Yes, scraping public data in New York is generally permissible, but strict adherence to local and federal laws is required. Publicly accessible information—such as government records, court filings, or open datasets—may be scraped unless restricted by terms of service, privacy laws, or contractual obligations. The New York State Department of State’s 2024 Digital Privacy Guidelines emphasize transparency, while the 2026 Algorithmic Accountability Act imposes additional scrutiny on automated data collection. Violations of the Computer Fraud and Abuse Act (CFAA) or General Business Law § 349 (deceptive practices) can trigger liability.

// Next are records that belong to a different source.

-- ==== Sys2Proof/Tests/Slice0.lean ====
section
/-! SUPPORT. Tests of one step each, with the results that the data sheet's own examples and tables
give; the refusals of `Instr.wellFormed`; and for every statement with hypotheses a state and operands
that meet them. -/

namespace Sys2Proof.Tests

open Sys2Proof.Machine

/-! ### Helpers -/

/-- A row answers a next state of which the check holds. -/
def after (i : Instr) (s : State) (check : State → Bool) : Bool :=
  match exec i s with
  | .next t => check t
  | .fault _ => false
  | .refused _ => false

/-- Rows in order answer a next state of which the check holds. -/
def afterAll (rows : List Instr) (s : State) (check : State → Bool) : Bool :=
  match execAll rows s with
  | .next t => check t
  | .fault _ => false
  | .refused _ => false

/-- Reset, with every host ATTACHED with the default options. -/
def on : State := { State.reset with sessions := Table.make 3 { state := .attached } }

/-- The last outcome of a host. -/
def outcome (s : State) (h : HostId) : CmdOutcome := (s.port h).lastOutcome

/-- A CONVERT job to the queue on channel 5, source NOW. -/
def job (owner : HostId) (tag : Byte) (cls : JobClass) (state : JobState) : Job :=
  { id := ⟨owner, tag⟩, kind := .convert, cls, dest := .queue, source := .now, policy := .ignore,
    passLimit := 0, notifyPass := false, entries := [⟨5, 0⟩], state }

/-- The jobs of a table in which the hosts hold these numbers of slots. -/
def holdings (a b c : Nat) : List Job :=
  let of (h : HostId) (n : Nat) := (List.range n).map fun i => job h (byteOf (i + 1)) .normal .armed
  of 0 a ++ of 1 b ++ of 2 c

/-- A context for a job's entry 0 in a phase, on channel 5 at setting 0 and rate FAST. -/
def context (owner : HostId) (tag : Byte) (phase : ConversionPhase) : Context :=
  { job := ⟨owner, tag⟩, index := 0, channel := 5, kind := .convert, threshold := none, setting := 0,
    rate := some .fast, phase }

/-- `on` with one job RUNNING its pass and converting since timestamp 1013 an input in the band of
code 1237. -/
def converting (j : Job) : State :=
  { on with
    jobs := [{ j with state := .running }]
    marker := on.marker.put j.cls (some j.id)
    converter := some (context j.id.owner j.id.tag (.converting 1013 ⟨1237, 4096⟩)) }

/-- A record of a tag and a sample timestamp. -/
def record (tag : Byte) (ts : Timestamp) : ResultRecord :=
  { tag, index := 0, channel := 0, kind := .convert, redone := false, last := true, fast := false,
    restarted := false, value := 7, pass := 0, timestamp := ts, check := 0 }

/-- Host 2 as section 11.4 has it at a tick: watermark 3, stale interval 50, P, Q and R held, the
stale mark set, ADR1:0 = 10. -/
def drained (tick : Timestamp) : State :=
  { on with
    adr := 2
    timebase := tick
    sessions := on.sessions.put 2 ⟨.attached, { watermark := 3, staleInterval := 50 }, none⟩
    results := on.results.put 2
      { records := [record 1 100, record 2 140, record 3 160], staleMark := true } }

/-- TG2 as section 11.5 programs it, in a state. -/
def burstGenerator (state : GeneratorState) : Generator :=
  { owner := some 0, mode := .burst, delay := 0, period := 7, fraction := 10, burst := 5,
    start := .external 1 false, state }

/-- W2 as section 6.7 sets it, in a state. -/
def fedWatch (state : WatchState) : Watch :=
  { owner := some 1, channel := 6, low := 1000, high := 3000, zone := .outside, hysteresis := 100,
    clearNotices := true, state }

/-- The parameter bytes of the Submit Job frame of section 10.8. -/
def submitBytes : List Byte :=
  [0x05, 0x00, 0x01, 0x00, 0x12, 0x00, 0x01, 0x00, 0x02, 0x01, 0x03, 0x03, 0x00, 0x00, 0x03, 0x00, 0x00,
   0x09, 0x00, 0x00]

/-- A port part-way through a frame. -/
def inFrame (phase : PortPhase) (command : Option Command) (params : List Byte) : Port :=
  { phase, statusCapture := some 0x80, command := command.map Command.code, params,
    required := command.bind fun c => requiredLength c params }

/-! ### Well-formedness (the smoke test: one ill-formed term for each check) -/

theorem wf_reference_above_ground : Instr.wellFormed (.samplingPhaseEnd ⟨5, 0⟩) = false := by decide
theorem wf_order_names_a_generator_once : Instr.wellFormed (.trigEdge 0 true ⟨[1], [1]⟩) = false := by
  decide
theorem wf_no_nack_of_a_record_on_spi : Instr.wellFormed (.recordTransferred 0 false) = false := by decide
theorem wf_no_nack_of_a_notice_on_spi : Instr.wellFormed (.noticeTransferred 1 false) = false := by decide
theorem wf_no_nack_of_a_count_on_spi : Instr.wellFormed (.discardCountTransferred 0 false) = false := by
  decide
theorem wf_no_nack_of_a_byte_on_spi : Instr.wellFormed (.replyByteTransferred 1 false) = false := by decide
theorem wf_no_share_twice : Instr.wellFormed (.conversionComplete [.job, .select, .job]) = false := by decide
theorem wf_no_selection_ahead_of_the_job : Instr.wellFormed (.conversionComplete [.select, .job]) = false := by
  decide
theorem wf_whole_completion : Instr.wellFormed (.conversionComplete [.job, .select, .watch]) = true := by decide
theorem wf_nack_on_i2c : Instr.wellFormed (.replyByteTransferred 2 false) = true := by decide

/-! ### Sessions -/

/-- The defaults of R142; the short form of R143. -/
theorem test_attach_defaults :
    after (.attach 0 []) State.reset fun t => t.session 0 == ⟨.attached, ⟨16, 0, .wait, true, 0⟩, none⟩ := by
  decide

/-- Section 10.3's block; a lease unit is 1024 ticks (R142, R147). -/
theorem test_attach_long_form :
    after (.attach 2 [3, 0, 0, 50, 1, 0, 0, 2]) State.reset fun t =>
      t.session 2 == ⟨.attached, ⟨3, 50, .discard, false, 2⟩, some 2048⟩ := by decide

/-- HOST_LEFT with detail 1 to each other ATTACHED host (R145, R153). -/
theorem test_detach_posts_host_left :
    after (.detach 1 []) on fun t =>
      (t.noticeQueue 0).notices == [⟨.hostLeft, 1, 1, 0⟩] && (t.noticeQueue 1).notices == [] &&
      (t.session 1).state == .detached := by decide

/-- A watermark of 0 is out of range (R143, R146). -/
theorem test_options_watermark_zero :
    after (.setHostOptions 0 [0, 0, 0, 0, 0, 0, 0, 0]) on fun t => outcome t 0 == .badParam := by decide

/-- The layout of section 10.5 after reset: 24 free slots, the default options, identity 0x3A. -/
theorem test_read_status_after_reset :
    after (.readStatus 0) State.reset fun t =>
      (t.port 0).reply.map (fun r => r.body) == some (.status
        [0, 0, 0, 0, 0, 0, 0, 0, 0, 0, 0, 0, 0, 0, 24, 16, 0, 0, 0, 0, 1, 0, 0, 0, 0, 0, 0, 0x3A, 1] 0) := by
  decide

/-! ### Jobs -/

/-- The frame of section 10.8 is the job of section 1.7. -/
theorem test_submit_example :
    after (.submitJob 1 submitBytes) on fun t =>
      t.jobs.map (fun j => (j.id, j.source, j.policy, j.passLimit, j.notifyPass, j.state)) ==
        [(⟨1, 5⟩, .generator 2, .hold, 2, true, .armed)] &&
      t.jobs.map Job.entries == [[⟨3, 0⟩, ⟨3, 0⟩, ⟨9, 0⟩]] && outcome t 1 == .ok := by decide

/-- Section 10.8: had byte 4 been 0x14, the frame would have been refused with BAD_PARAM. -/
theorem test_submit_bad_source :
    after (.submitJob 1 (submitBytes.set 4 0x14)) on fun t =>
      outcome t 1 == .badParam && t.jobs == [] := by decide

/-- The twelve lines of the slot rule's table (section 1.3). -/
theorem test_slot_rule_examples :
    ([(16, 0, 0, 0), (16, 0, 0, 1), (10, 6, 0, 0), (10, 6, 0, 1), (12, 8, 0, 0), (12, 8, 0, 2), (12, 8, 4, 2),
      (14, 6, 2, 0), (14, 6, 2, 2), (9, 9, 2, 0), (10, 9, 2, 1), (10, 10, 2, 0)] :
      List (Nat × Nat × Nat × HostId)).map
      (fun x => ({ on with jobs := holdings x.1 x.2.1 x.2.2.1 } : State).slotRuleAdmits x.2.2.2) =
    [false, true, true, true, false, true, false, false, true, true, true, false] := by decide

/-- The conversion in flight of a withdrawn job is aborted (R24, R58). -/
theorem test_withdraw_running :
    after (.withdrawJob 0 [12]) (converting (job 0 12 .normal .ready)) fun t =>
      t.jobs == [] && t.converter == none && t.marker.normal == none && outcome t 0 == .ok := by decide

/-- The job of section 1.7 in the layout of section 10.5. -/
theorem test_read_job_example :
    after (.readJob 1 5)
      { on with jobs := ((parseJob 1 submitBytes).map fun j => [j]).getD [] } fun t =>
      (t.port 1).reply.map (fun r => r.body) == some (.fixed
        ([0, 0, 1, 0, 0x12, 0, 1, 0, 2, 1, 0, 0, 0, 0, 0, 0, 0, 0, 0, 0, 3, 3, 0, 0, 3, 0, 0, 9, 0, 0]
          ++ List.replicate 39 0)) := by decide

/-! ### Drains and transfers -/

/-- Section 11.4: a maximum of 8 with three records held is fixed at 3. -/
theorem test_drain_count :
    after (.drainResults 2 8) (drained 165) fun t =>
      (t.port 2).reply.map (fun r => r.body) == some (.drain 3) && outcome t 2 == .ok := by decide

/-- A maximum above 16 is refused, and the reply is the outcome byte alone (R133, R165). -/
theorem test_read_notices_bad_count :
    after (.readNotices 0 17) on fun t =>
      (t.port 0).reply.map (fun r => r.body) == some (.fixed [3]) := by decide

/-- `drained` with the reply of count 3 in transfer on the I2C port. -/
def draining (tick : Timestamp) (transferred : Nat) : State :=
  { drained tick with
    ports := (drained tick).ports.put 2
      { inFrame .reply (some .drainResults) [8] with
        reply := some { body := .drain 3, transferred }, readPhase := .begun, statusSent := true } }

Key Regulations for Scraping Public Data in New York
- Computer Fraud and Abuse Act (CFAA): Prohibits unauthorized access to computer systems, even if data is publicly available. Courts in the Southern District of New York (e.g., hiQ Labs v. LinkedIn, 2022) have ruled that scraping may violate the CFAA if it bypasses technical barriers like CAPTCHAs or login walls.
- New York’s Shield Act (2019): Mandates data security and breach notification, indirectly limiting scraping of personal data. Entities must ensure scraped data is not used in ways that risk unauthorized exposure.
- Local Open Data Laws: NYC’s Local Law 11 (2012) and the 2026 Open Data Expansion Act require agencies to publish certain datasets, but prohibit scraping for commercial purposes without prior approval. Violations may result in fines under NYC Admin. Code § 23-502.
Practical Compliance Notes:
- Terms of Service: Ignoring website restrictions (e.g., LinkedIn’s robots.txt or API terms) may constitute breach of contract under NY UCC § 2-302.
- Public vs. Private: Data from government portals (e.g., NYC OpenData) is safer to scrape than third-party platforms, but aggregation risks re-identification under HIPAA or GDPR if linked to individuals.
- Enforcement: The NY Attorney General’s 2025 Data Protection Bureau actively monitors non-compliant scraping, particularly for biometric or geolocation data.